■ LISTED ENTRIES

/-- A measured strip that is not noise (R47, R50). -/
def gaugedStrip (mm : Nat) (lead : Pos) (s : State) : State :=
  let s' := s.countGauged
  match s'.pool.free with
  | [] => s'.countUntracked
  | i :: rest =>
    if mm < 150 then
      (s'.allocate i rest mm lead (.runoff .undersize) .unchecked).modCounters
        (fun c => { c with undersize := c.undersize + 1 })
    else ((s'.allocate i rest (min 3000 mm) lead .undecided s'.startProfile).degradedFaces i).announce i

/-- A lead edge at eye G (R45): the measurement starts, and a pending bank commit takes effect. -/
def gaugeLead (pos : Pos) (s : State) : State :=
  { s with gauge := .measuring pos (addCounts pos ((s.sec .s1).cfg.toCounts 3000 + 1)) }.bankCommit

/-- A tail edge at eye G (R46). -/
def gaugeTail (pos : Pos) (s : State) : State :=
  match s.gauge with
  | .idle => s
  | .overlong => { s with gauge := .idle }
  | .measuring lead _ =>
    let s' := { s with gauge := .idle }
    let n := (pos - lead).toNat
    if 8388608 ≤ n then s'
    else
      let mm := (s.sec .s1).cfg.toMm n
      if mm < 20 then s' else s'.gaugedStrip mm lead

/-- The overlength position is reached while MEASURING (R48). -/
def overlength (lead : Pos) (s : State) : State :=
  let s' := { s with gauge := .overlong }.countGauged
  match s'.pool.free with
  | [] => s'.countUntracked
  | i :: rest =>
    (s'.allocate i rest 3000 lead (.runoff .overlength) .unchecked).modCounters
      (fun c => { c with overlength := c.overlength + 1 })

/-! ### Handoff (R36, R37) -/

/-- The handoff deadline of a record on S1, S2 or S3 (R37). -/
def deadline (s : State) (x : Sec) (i : Fin 64) : Pos := addCounts (s.record i).lead ((s.sec x).cfg.hi + 1)

/-- The travel of a record on a section (R26). -/
def travel (s : State) (x : Sec) (i : Fin 64) : Nat := ((s.sec x).counter - (s.record i).lead).toNat

/-- A stray at the eye of a section (R36). -/
def stray (x : Sec) (k : Fin 3) (s : State) : State :=
  ((s.modCounters (fun c => { c with stray := c.stray.set k (c.stray[k] + 1) })).offer (.stray x)).modSec x
    (fun u => { u with awaiting := none })

/-- A matched lead edge: the head moves to the tail of the receiving section and takes the edge's position
as its lead count, and the eye awaits its tail (R15, R36); at eye M the end-match decision follows
(R111). -/
def matched (from' x : Sec) (i : Fin 64) (pos : Pos) (s : State) : State :=
  let s1 := (s.setList from' ((s.list from').erase i))
  let s2 := (s1.setList x (s1.list x ++ [i])).writeRecord i (fun r => { r with loc := locOf x, lead := pos })
  let s3 := s2.modSec x (fun u => { u with awaiting := some ⟨i, (s.record i).tag, pos⟩ })
  if x = .s3 then s3.endMatch i else s3

/-- A lead edge at the eye of a section, tested against the head of the section before (R36). For a head above the
window the deadline rule is applied first, by its reached test (R37): a head whose deadline is reached is lost, and the
edge is tested against the new head. A head whose travel has wrapped behind its lead count in a reversal is not lost,
and the edge is a stray (log 40). -/
def handoffEdge (from' x : Sec) (k : Fin 3) (pos : Pos) : Nat → State → State
  | 0, s => s.stray x k
  | n + 1, s =>
    match s.list from' with
    | [] => s.stray x k
    | i :: _ =>
      if s.travel from' i < (s.sec from').cfg.lo then s.stray x k
      else if s.travel from' i ≤ (s.sec from').cfg.hi then s.matched from' x i pos
      else if s.isReached from' (s.deadline from' i) then handoffEdge from' x k pos n (s.lose i from')
      else s.stray x k

/-! ### Tail edges at T, M and K (R38, R43) -/

/-- At eye K the record joins the run-off watch, at most once (R43). -/
def joinWatch (i : Fin 64) (pos : Pos) (s : State) : State :=
  if s.cuts.watch.any (fun e => decide (e.index = i)) then s
  else s.modCuts (fun c => { c with
    watch := c.watch ++ [⟨i, addCounts pos ((s.sec .s4).cfg.toCounts (s.sec .s4).cfg.distance)⟩] })

/-- A tail edge at T, M or K measures the record awaited there (R38). -/
def tailEdge (x : Sec) (pos : Pos) (s : State) : State :=
  match (s.sec x).awaiting with
  | none => s
  | some a =>
    if s.live a.index ∧ (s.record a.index).tag = a.tag then
      let mm := min 65535 ((s.sec x).cfg.toMm (pos - a.pos).toNat)
      let s1 := (s.writeRecord a.index (fun r => { r with eyeLength := some mm })).modSec x
        (fun u => { u with awaiting := none })
      let s2 := if x = .s4 then s1.joinWatch a.index pos else s1
      s2.lengthCheck a.index x mm
    else s

/-! ### Eye edges (R28, R29) -/

/-- An edge taken at the eye of a section while strips are followed (R29). -/
def followEdge (x : Sec) (lead : Bool) (pos : Pos) (s : State) : State :=
  match x, lead with
  | .s1, true => s.gaugeLead pos
  | .s1, false => s.gaugeTail pos
  | .s2, true => s.handoffEdge .s1 .s2 0 pos 65
  | .s3, true => s.handoffEdge .s2 .s3 1 pos 65
  | .s4, true => s.handoffEdge .s3 .s4 2 pos 65
  | .s2, false => s.tailEdge .s2 pos
  | .s3, false => s.tailEdge .s3 pos
  | .s4, false => s.tailEdge .s4 pos

/-- A pending change confirmed: the debounced state takes it and an edge is taken at its position; lead
edges are counted in every run state (R28, R29). -/
def confirmEye (x : Sec) (e : PendingEye) (s : State) : State :=
  let s' := s.modSec x (fun u => { u with
    blocked := e.blocked
    pending := none
    edges := if e.blocked then u.edges + 1 else u.edges })
  if s'.running then s'.followEdge x e.blocked e.pos else s'

/-- The pending change of an eye whose debounce distance is reached (R28). -/
def confirmed (s : State) (x : Sec) : Option PendingEye :=
  match (s.sec x).pending with
  | none => none
  | some e => if s.isReached x (addCounts e.pos (s.sec x).cfg.debounce) then some e else none

end State

/-! ### Reached positions (R26) -/

/-- A position that is reached and waits to be acted on. -/
inductive Due where
  /-- The pending change of the eye of the section whose counter stepped (R28). -/
  | eye (x : Sec) (e : PendingEye)
  /-- The overlength position (R48). -/
  | overlength (lead : Pos)
  /-- The handoff deadline of the head of S1, S2 or S3 (R37), or of S4 before its tail edge at K (R44). -/
  | deadline (x : Sec) (i : Fin 64)
  /-- The commit point, for the oldest member of S2 without the mark (R41). -/
  | commit (i : Fin 64)
  /-- The sort commit point, for the oldest member of S4 without the mark (R42). -/
  | sortCommit (i : Fin 64)
  /-- The first entry of a schedule that is reached (R34). -/
  | fire (x : Sec) (e : Entry)
  /-- The first entry of the run-off watch that is reached (R43). -/
  | runOff (i : Fin 64)
deriving DecidableEq, Repr

namespace State

/-- The overlength position, when reached (R48). -/
def dueOverlength (s : State) : Option Due :=
  match s.gauge with
  | .measuring lead overPos => if s.isReached .s1 overPos then some (.overlength lead) else none
  | _ => none

/-- The handoff deadline of a section's head, when reached (R37). -/
def dueDeadline (s : State) (x : Sec) : Option Due :=
  match s.list x with
  | [] => none
  | i :: _ =>
    if s.isReached x (s.deadline x i) then some (.deadline x i) else none

/-- The deadline of the head of S4 before its tail edge at eye K, when reached (R44). -/
def dueS4 (s : State) : Option Due :=
  match s.list .s4 with
  | [] => none
  | i :: _ =>
    if s.cuts.watch.any (fun e => decide (e.index = i)) then none
    else
      let c := (s.sec .s4).cfg
      let d := c.toCounts (s.expectedLen i .s4 + c.distance + c.window) + 1
      if s.isReached .s4 (addCounts (s.record i).lead d) then some (.deadline .s4 i) else none

/-- The commit point, when reached for the oldest member of S2 without the mark (R41). -/
def dueCommit (s : State) : Option Due :=
  match (s.list .s2).find? (fun i => !(s.record i).committed) with
  | none => none
  | some i =>
    let c := (s.sec .s2).cfg
    if s.isReached .s2 (addCounts (s.record i).lead (c.toCounts c.commit)) then some (.commit i) else none

/-- The sort commit point, when reached for the oldest member of S4 without the mark (R42). -/
def dueSort (s : State) : Option Due :=
  match (s.list .s4).find? (fun i => !(s.record i).sortCommitted) with
  | none => none
  | some i =>
    let c := (s.sec .s4).cfg
    if s.isReached .s4 (addCounts (s.record i).lead (c.toCounts c.sort)) then some (.sortCommit i) else none

/-- The first reached entry of a schedule (R34). -/
def dueEntry (s : State) (x : Sec) : Option Due :=
  ((s.sec x).schedule.find? (fun e => s.isReached x e.due)).map (fun e => .fire x e)

/-- The first reached entry of the run-off watch (R43). -/
def dueRunOff (s : State) : Option Due :=
  (s.cuts.watch.find? (fun e => s.isReached .s4 e.due)).map (fun e => .runOff e.index)

/-- The pending eye change of the section whose counter stepped, when confirmed (R28). -/
def dueEye (s : State) (stepped : Option Sec) : Option Due :=
  stepped.bind (fun x => (s.confirmed x).map (fun e => .eye x e))

/-- Every position that is reached and waits (R26). -/
def due (s : State) (stepped : Option Sec) : List Due :=
  [s.dueEye stepped, s.dueOverlength, s.dueDeadline .s1, s.dueDeadline .s2, s.dueDeadline .s3, s.dueS4,
    s.dueCommit, s.dueSort, s.dueEntry .s1, s.dueEntry .s2, s.dueEntry .s3, s.dueEntry .s4,
    s.dueRunOff].filterMap id

/-- The run-off due position of a record is reached (R43). -/
def runOff (i : Fin 64) (s : State) : State :=
  match (s.record i).disp with
  | .runoff _ =>
    ((s.offer (.piece ((s.record i).info none))).release i).modCounters (fun c => { c with runoff := c.runoff + 1 })
  | _ => s.lose i .s4

/-- A reached position is acted on. -/
def act (d : Due) (s : State) : State :=
  match d with
  | .eye x e => s.confirmEye x e
  | .overlength lead => s.overlength lead
  | .deadline x i => s.lose i x
  | .commit i => s.commitEvent i
  | .sortCommit i => s.sortCommit i
  | .fire x e => s.fireEntry x e
  | .runOff i => s.runOff i

/-- One of several reached positions is taken first: the free choice of log 7. -/
def pickDue (s : State) (d : Due) (ds : List Due) : Due := (d :: ds)[Config.pick s.choice % (ds.length + 1)]?.getD d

■ ASSIGNED TASK
For the lines above, output exactly those from the line containing "let s2 := (s1.setList" through the line containing "[] => s.stray x k", and skip the others.

■ SOLUTION TO THIS EXERCISE
  let s2 := (s1.setList x (s1.list x ++ [i])).writeRecord i (fun r => { r with loc := locOf x, lead := pos })
  let s3 := s2.modSec x (fun u => { u with awaiting := some ⟨i, (s.record i).tag, pos⟩ })
  if x = .s3 then s3.endMatch i else s3

/-- A lead edge at the eye of a section, tested against the head of the section before (R36). For a head above the
window the deadline rule is applied first, by its reached test (R37): a head whose deadline is reached is lost, and the
edge is tested against the new head. A head whose travel has wrapped behind its lead count in a reversal is not lost,
and the edge is a stray (log 40). -/
def handoffEdge (from' x : Sec) (k : Fin 3) (pos : Pos) : Nat → State → State
  | 0, s => s.stray x k
  | n + 1, s =>
    match s.list from' with
    | [] => s.stray x k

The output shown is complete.